● Directions: Set out exactly, line by line, the stretch of data below that begins at the line containing "induction l generalizing j with" and ends at the line containing "rw [List.drop_eq_nil_of_le (by", with both ends kept.

Items from a dataset
---

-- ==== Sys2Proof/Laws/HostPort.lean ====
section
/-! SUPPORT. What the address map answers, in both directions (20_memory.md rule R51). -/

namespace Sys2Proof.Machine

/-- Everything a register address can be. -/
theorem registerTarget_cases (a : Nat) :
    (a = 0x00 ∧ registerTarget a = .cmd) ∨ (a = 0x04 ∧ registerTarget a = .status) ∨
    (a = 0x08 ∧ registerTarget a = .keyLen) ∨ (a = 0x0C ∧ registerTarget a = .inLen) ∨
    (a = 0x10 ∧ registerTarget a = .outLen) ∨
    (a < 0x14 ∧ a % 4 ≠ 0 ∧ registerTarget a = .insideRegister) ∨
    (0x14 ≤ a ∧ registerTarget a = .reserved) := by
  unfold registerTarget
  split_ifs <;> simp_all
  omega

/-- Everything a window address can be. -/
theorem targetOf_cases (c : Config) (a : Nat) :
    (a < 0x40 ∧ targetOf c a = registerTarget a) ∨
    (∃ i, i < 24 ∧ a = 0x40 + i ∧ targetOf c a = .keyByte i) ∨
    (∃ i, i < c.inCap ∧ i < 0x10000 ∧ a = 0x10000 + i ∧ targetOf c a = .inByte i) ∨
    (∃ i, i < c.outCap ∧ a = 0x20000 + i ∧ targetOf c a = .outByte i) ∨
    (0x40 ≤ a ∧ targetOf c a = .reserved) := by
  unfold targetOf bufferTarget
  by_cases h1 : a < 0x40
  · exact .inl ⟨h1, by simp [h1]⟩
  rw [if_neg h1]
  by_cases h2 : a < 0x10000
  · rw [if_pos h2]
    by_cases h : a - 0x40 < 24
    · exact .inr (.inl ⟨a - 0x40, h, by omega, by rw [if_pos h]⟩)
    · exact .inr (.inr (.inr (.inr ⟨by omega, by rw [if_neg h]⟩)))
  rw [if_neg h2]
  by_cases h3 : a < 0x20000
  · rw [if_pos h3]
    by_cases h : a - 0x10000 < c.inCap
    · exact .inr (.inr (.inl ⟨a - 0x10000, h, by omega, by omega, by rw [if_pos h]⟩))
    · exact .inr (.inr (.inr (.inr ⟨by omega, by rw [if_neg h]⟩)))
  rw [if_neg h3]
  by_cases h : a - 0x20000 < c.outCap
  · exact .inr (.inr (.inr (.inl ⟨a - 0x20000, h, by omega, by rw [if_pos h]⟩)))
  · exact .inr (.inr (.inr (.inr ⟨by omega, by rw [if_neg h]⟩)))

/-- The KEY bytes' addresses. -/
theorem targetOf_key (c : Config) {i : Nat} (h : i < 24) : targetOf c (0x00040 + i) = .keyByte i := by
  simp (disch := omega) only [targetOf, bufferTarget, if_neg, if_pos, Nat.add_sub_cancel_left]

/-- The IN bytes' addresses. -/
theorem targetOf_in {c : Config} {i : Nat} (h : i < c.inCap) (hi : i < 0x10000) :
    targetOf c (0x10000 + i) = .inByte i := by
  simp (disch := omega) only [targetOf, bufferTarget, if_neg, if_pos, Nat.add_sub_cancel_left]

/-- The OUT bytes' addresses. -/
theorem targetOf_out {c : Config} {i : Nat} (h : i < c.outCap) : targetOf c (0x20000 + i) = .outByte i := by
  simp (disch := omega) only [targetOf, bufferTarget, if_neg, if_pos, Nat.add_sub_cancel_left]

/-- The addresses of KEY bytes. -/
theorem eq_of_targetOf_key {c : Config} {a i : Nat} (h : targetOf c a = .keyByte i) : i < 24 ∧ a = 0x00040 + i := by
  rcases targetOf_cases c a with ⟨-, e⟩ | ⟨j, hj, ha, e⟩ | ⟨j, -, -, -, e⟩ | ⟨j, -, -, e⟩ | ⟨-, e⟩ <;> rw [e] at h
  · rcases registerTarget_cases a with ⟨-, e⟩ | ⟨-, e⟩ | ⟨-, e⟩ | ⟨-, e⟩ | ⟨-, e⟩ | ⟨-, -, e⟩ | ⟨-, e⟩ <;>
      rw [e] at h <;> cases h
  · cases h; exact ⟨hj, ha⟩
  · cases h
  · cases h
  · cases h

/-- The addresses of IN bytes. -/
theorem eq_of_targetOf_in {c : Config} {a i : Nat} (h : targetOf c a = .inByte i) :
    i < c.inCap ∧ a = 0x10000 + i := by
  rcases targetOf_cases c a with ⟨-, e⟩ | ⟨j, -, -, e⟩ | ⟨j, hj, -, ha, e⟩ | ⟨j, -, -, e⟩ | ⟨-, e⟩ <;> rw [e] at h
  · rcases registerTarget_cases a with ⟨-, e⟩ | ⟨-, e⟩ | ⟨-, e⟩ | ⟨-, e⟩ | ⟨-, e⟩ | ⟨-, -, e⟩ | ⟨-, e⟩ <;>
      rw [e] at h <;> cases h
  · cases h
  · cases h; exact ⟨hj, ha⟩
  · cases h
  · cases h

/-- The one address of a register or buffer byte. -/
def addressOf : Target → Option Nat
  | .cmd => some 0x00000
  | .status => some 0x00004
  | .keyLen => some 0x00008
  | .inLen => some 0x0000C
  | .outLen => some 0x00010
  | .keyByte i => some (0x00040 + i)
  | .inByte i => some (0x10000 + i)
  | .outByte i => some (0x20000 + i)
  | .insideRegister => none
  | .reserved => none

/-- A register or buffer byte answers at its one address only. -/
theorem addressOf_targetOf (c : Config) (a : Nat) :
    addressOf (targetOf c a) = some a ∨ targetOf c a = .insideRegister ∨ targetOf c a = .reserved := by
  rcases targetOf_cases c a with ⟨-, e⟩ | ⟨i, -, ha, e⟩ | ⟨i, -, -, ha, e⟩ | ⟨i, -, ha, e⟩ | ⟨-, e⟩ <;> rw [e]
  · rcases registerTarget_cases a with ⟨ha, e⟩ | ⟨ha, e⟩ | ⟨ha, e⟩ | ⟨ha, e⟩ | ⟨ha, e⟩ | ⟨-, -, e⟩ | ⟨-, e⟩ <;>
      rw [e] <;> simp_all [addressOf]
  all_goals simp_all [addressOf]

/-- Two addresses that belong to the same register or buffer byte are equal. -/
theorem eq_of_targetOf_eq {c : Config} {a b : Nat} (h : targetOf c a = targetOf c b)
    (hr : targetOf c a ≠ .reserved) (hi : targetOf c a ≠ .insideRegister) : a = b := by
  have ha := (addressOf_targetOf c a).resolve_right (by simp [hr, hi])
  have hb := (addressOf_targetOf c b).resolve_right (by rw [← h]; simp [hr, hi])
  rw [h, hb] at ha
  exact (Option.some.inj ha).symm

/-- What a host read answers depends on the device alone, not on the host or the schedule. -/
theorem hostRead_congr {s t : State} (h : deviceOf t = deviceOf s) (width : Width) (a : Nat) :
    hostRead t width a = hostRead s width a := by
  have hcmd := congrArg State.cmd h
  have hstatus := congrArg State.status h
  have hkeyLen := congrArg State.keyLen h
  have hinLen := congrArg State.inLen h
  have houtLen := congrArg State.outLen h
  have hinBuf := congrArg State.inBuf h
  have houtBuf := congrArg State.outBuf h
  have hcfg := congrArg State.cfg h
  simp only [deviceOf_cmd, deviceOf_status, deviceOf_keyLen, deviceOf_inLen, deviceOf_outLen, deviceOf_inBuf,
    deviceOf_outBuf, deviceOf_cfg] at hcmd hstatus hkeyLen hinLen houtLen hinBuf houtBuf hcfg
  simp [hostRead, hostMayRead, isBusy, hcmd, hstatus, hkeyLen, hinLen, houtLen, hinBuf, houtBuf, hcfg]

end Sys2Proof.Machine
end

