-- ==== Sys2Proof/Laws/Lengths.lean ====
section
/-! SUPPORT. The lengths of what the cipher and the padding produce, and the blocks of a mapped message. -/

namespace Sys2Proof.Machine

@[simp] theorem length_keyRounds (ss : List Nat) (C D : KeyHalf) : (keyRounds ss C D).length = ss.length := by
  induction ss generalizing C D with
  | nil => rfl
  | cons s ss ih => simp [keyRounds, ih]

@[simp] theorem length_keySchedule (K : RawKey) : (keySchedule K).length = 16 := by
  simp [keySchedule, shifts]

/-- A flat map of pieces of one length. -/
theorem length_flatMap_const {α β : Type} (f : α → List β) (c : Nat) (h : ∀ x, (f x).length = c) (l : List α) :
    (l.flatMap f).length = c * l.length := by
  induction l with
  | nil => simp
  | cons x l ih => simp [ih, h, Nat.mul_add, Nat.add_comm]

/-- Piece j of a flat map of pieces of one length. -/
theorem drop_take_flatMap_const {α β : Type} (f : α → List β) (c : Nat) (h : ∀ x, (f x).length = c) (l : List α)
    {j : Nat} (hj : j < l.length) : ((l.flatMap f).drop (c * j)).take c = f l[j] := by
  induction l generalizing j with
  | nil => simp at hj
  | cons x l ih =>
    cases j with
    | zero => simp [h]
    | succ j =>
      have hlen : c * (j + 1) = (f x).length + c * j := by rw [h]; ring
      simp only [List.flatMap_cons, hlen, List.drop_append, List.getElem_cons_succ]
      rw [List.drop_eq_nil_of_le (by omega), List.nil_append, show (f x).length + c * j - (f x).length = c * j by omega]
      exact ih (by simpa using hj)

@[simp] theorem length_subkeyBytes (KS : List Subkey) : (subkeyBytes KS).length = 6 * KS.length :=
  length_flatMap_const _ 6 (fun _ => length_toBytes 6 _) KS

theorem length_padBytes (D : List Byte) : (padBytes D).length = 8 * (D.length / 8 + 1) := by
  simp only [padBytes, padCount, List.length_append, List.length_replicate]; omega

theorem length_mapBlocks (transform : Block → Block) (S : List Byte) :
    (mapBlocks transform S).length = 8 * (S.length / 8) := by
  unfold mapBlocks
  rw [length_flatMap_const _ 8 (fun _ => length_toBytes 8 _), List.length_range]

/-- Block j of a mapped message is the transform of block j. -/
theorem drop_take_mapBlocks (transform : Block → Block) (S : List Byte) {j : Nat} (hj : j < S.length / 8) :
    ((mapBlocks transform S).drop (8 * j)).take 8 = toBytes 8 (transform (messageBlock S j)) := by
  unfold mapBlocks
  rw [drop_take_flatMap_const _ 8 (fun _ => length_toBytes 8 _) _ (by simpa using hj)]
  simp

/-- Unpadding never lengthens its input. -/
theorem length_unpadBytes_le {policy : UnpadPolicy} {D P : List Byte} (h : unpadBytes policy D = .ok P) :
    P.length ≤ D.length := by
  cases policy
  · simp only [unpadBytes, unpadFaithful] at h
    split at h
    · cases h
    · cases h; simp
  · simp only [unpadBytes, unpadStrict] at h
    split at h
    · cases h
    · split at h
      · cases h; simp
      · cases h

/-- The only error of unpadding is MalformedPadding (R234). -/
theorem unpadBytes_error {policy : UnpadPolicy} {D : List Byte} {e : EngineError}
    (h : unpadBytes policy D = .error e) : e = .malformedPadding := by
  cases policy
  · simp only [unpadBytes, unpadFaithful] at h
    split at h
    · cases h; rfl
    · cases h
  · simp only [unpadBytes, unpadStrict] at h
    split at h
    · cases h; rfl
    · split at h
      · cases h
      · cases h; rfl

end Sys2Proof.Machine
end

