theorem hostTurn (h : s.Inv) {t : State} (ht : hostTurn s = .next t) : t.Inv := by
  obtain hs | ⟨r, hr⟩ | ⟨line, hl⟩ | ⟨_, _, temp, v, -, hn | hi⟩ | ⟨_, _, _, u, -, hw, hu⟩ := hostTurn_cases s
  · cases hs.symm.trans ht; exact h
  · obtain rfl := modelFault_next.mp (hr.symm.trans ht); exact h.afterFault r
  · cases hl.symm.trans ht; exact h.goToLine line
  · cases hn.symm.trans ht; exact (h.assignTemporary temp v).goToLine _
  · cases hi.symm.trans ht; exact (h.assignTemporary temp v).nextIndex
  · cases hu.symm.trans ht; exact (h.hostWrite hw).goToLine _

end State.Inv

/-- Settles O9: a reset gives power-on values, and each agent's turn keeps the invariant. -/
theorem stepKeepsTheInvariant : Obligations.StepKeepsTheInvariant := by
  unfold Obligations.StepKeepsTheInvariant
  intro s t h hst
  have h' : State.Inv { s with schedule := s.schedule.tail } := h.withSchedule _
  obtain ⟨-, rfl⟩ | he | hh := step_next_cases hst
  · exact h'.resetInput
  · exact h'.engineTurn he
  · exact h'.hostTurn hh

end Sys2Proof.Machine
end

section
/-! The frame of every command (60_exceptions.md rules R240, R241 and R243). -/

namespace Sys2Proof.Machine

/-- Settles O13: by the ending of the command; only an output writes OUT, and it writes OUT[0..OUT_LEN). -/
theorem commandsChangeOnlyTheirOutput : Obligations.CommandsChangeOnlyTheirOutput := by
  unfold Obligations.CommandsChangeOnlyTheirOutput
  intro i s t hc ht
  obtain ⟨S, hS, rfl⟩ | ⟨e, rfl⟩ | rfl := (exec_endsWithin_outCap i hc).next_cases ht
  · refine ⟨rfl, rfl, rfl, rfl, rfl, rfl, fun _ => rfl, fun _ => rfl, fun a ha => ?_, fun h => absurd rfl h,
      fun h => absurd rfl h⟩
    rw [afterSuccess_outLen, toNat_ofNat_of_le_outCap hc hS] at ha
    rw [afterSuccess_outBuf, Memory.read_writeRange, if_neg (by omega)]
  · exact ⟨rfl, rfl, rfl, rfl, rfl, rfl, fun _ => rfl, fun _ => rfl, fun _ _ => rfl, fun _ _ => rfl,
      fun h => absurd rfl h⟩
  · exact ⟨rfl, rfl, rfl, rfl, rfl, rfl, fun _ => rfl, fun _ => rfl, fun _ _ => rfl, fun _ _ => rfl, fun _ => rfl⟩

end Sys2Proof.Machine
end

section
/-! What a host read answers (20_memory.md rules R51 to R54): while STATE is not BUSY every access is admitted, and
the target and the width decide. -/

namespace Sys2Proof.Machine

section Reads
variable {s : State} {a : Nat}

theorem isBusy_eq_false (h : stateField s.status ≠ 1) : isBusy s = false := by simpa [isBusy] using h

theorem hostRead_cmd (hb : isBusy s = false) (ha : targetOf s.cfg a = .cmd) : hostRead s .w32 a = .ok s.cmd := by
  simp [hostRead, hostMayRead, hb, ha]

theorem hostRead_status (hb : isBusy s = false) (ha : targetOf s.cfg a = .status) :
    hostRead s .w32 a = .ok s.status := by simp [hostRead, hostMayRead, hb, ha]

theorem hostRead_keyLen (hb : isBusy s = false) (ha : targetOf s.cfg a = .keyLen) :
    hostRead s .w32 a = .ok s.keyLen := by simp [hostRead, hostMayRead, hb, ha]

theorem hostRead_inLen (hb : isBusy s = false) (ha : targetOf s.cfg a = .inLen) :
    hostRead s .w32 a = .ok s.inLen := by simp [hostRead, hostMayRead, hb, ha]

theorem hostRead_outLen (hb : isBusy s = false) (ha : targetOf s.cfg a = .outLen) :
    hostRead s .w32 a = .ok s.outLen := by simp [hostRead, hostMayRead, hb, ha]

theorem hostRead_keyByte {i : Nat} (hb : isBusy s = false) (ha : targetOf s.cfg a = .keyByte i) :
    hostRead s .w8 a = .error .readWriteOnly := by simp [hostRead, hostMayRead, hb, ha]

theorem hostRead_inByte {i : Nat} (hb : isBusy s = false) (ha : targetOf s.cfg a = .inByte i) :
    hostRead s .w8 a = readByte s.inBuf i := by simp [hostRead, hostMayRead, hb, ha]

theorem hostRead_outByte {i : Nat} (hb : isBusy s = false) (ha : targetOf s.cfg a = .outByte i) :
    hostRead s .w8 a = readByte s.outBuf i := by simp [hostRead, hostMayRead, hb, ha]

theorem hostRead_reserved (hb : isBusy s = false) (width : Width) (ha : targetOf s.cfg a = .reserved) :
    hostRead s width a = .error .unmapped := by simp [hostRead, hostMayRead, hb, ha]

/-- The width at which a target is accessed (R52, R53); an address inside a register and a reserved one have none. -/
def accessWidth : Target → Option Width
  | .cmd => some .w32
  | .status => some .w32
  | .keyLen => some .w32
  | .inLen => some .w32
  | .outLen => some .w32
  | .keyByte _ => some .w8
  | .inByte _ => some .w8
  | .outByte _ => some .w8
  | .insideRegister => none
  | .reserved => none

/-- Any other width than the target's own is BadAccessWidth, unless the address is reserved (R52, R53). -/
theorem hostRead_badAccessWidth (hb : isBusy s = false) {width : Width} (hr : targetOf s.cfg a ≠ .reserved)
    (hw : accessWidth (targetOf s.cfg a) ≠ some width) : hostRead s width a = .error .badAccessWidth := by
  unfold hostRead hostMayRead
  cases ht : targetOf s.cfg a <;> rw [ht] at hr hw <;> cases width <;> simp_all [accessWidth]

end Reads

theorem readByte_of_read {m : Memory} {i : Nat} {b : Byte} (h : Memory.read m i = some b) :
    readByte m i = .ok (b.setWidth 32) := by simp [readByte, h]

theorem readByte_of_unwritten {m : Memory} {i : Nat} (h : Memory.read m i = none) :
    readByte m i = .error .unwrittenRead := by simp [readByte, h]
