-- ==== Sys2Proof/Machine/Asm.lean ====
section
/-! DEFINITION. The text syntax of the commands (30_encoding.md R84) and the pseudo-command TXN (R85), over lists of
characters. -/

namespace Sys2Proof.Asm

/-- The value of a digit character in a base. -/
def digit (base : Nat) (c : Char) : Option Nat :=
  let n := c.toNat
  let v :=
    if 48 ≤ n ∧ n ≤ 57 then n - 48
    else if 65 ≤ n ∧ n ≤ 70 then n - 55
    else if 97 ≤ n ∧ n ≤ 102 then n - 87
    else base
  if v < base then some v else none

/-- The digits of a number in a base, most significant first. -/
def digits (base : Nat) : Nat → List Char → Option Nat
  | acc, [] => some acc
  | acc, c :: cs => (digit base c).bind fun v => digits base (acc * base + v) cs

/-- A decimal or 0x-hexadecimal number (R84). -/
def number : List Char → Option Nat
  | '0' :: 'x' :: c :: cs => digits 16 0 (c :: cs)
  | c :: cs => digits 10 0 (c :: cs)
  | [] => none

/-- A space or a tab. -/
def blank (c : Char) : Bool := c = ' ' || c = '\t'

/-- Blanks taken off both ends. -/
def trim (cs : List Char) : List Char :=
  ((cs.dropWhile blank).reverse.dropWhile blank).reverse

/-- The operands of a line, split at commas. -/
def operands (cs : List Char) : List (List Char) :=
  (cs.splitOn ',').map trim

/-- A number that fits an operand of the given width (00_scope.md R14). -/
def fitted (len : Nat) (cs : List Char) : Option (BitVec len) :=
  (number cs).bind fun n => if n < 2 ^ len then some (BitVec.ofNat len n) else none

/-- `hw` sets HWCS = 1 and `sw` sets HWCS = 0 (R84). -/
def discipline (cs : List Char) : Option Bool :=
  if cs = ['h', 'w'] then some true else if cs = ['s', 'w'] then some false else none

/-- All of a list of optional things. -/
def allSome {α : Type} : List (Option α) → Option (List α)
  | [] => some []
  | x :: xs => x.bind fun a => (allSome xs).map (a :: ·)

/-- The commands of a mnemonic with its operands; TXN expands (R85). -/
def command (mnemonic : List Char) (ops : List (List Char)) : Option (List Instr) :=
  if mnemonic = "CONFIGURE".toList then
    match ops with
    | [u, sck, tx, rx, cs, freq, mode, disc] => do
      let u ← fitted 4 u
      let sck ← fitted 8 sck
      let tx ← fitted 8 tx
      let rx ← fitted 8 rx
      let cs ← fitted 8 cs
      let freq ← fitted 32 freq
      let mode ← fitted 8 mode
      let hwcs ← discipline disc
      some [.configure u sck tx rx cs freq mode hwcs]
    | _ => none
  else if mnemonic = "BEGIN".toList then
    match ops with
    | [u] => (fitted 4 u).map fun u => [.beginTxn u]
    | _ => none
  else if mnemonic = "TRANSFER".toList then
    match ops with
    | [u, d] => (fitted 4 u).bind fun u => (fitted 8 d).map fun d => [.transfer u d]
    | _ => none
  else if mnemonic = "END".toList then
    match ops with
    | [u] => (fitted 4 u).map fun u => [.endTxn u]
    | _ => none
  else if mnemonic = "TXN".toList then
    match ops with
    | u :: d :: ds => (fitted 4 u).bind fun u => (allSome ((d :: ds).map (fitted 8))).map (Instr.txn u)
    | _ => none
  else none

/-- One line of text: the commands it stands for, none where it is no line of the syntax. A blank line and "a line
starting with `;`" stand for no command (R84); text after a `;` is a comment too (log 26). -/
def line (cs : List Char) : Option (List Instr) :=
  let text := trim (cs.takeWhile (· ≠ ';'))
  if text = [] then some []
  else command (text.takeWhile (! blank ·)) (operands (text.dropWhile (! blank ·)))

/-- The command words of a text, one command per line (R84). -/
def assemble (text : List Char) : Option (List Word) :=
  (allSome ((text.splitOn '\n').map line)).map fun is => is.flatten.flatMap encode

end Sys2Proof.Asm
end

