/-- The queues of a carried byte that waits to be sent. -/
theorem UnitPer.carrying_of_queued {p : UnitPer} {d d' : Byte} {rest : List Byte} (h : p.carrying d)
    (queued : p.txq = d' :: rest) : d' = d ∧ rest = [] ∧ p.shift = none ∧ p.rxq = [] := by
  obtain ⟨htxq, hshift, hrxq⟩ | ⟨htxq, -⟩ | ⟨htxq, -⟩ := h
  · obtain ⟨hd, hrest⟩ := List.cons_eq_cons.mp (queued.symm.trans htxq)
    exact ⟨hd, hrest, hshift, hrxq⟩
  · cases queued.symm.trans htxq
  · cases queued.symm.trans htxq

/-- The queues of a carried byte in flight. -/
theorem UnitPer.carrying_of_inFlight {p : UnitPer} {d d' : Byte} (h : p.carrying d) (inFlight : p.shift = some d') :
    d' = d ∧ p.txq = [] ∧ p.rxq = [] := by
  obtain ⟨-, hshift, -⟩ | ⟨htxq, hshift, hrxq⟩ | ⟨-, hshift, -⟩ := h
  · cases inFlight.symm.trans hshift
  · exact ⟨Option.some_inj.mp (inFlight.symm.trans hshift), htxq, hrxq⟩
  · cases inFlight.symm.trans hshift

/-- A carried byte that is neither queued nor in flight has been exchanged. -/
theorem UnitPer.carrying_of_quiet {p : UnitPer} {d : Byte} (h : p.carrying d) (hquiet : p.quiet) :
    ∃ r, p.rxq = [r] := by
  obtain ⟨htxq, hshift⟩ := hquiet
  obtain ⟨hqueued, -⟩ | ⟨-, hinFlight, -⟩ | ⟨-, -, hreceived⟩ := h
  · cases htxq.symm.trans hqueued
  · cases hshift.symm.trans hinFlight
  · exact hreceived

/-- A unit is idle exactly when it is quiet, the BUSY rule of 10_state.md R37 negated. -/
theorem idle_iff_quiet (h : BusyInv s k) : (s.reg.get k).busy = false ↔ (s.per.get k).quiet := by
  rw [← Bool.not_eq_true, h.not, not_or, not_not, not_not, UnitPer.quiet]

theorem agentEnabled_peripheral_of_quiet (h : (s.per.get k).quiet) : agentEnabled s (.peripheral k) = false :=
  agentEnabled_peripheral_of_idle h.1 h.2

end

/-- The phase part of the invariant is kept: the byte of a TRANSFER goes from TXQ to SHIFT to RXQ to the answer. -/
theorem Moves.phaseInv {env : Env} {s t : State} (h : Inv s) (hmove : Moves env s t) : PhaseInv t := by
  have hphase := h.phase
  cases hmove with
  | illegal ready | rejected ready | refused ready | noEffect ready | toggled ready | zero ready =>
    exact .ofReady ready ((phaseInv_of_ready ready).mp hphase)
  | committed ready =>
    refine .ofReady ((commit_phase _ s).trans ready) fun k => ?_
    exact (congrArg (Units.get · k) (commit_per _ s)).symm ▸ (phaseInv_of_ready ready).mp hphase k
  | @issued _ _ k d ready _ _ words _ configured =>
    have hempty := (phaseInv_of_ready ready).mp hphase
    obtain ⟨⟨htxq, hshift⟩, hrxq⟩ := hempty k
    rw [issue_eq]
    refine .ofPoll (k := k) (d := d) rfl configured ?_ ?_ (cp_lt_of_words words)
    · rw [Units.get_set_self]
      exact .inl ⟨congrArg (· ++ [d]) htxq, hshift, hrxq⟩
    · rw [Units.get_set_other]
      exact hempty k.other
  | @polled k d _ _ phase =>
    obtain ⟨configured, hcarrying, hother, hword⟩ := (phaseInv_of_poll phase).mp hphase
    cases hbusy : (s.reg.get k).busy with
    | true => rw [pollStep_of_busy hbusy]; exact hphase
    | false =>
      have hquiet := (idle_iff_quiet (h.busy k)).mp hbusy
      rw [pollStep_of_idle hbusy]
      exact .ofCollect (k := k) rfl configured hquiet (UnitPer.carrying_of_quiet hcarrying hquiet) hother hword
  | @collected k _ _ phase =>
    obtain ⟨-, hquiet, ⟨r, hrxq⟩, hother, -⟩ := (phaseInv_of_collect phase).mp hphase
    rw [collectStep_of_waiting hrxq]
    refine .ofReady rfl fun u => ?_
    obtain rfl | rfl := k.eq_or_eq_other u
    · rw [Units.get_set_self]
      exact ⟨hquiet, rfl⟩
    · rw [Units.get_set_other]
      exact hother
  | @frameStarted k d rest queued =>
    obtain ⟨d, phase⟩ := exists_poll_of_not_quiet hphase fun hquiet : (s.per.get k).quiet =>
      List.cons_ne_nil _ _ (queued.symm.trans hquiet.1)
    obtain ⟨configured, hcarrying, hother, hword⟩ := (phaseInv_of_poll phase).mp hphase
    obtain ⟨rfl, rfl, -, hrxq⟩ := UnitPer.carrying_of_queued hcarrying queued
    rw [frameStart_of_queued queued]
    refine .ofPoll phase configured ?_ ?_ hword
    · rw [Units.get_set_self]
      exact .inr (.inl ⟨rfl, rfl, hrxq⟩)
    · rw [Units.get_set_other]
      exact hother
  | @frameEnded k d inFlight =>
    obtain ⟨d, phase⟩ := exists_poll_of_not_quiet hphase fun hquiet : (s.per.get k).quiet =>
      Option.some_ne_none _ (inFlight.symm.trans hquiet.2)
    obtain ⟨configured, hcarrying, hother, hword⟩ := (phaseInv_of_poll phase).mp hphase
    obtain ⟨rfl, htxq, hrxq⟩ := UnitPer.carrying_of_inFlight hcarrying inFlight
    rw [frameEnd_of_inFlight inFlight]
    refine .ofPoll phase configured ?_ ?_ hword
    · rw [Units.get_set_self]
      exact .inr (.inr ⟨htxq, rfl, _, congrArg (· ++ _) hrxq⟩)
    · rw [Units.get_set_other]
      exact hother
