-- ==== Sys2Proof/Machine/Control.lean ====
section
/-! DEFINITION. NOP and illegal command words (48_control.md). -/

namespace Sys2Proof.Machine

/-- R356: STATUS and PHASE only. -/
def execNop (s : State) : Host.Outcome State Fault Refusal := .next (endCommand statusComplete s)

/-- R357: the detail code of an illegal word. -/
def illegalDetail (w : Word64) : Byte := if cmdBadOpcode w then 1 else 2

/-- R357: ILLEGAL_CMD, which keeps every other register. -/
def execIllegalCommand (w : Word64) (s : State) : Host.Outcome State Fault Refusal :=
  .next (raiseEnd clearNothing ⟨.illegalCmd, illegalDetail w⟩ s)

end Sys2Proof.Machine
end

---

● Completed task:
  induction l generalizing j with
  | nil => simp at hj
  | cons x l ih =>
    cases j with
    | zero => simp [h]
    | succ j =>
      have hlen : c * (j + 1) = (f x).length + c * j := by rw [h]; ring
      simp only [List.flatMap_cons, hlen, List.drop_append, List.getElem_cons_succ]
      rw [List.drop_eq_nil_of_le (by omega), List.nil_append, show (f x).length + c * j - (f x).length = c * j by omega]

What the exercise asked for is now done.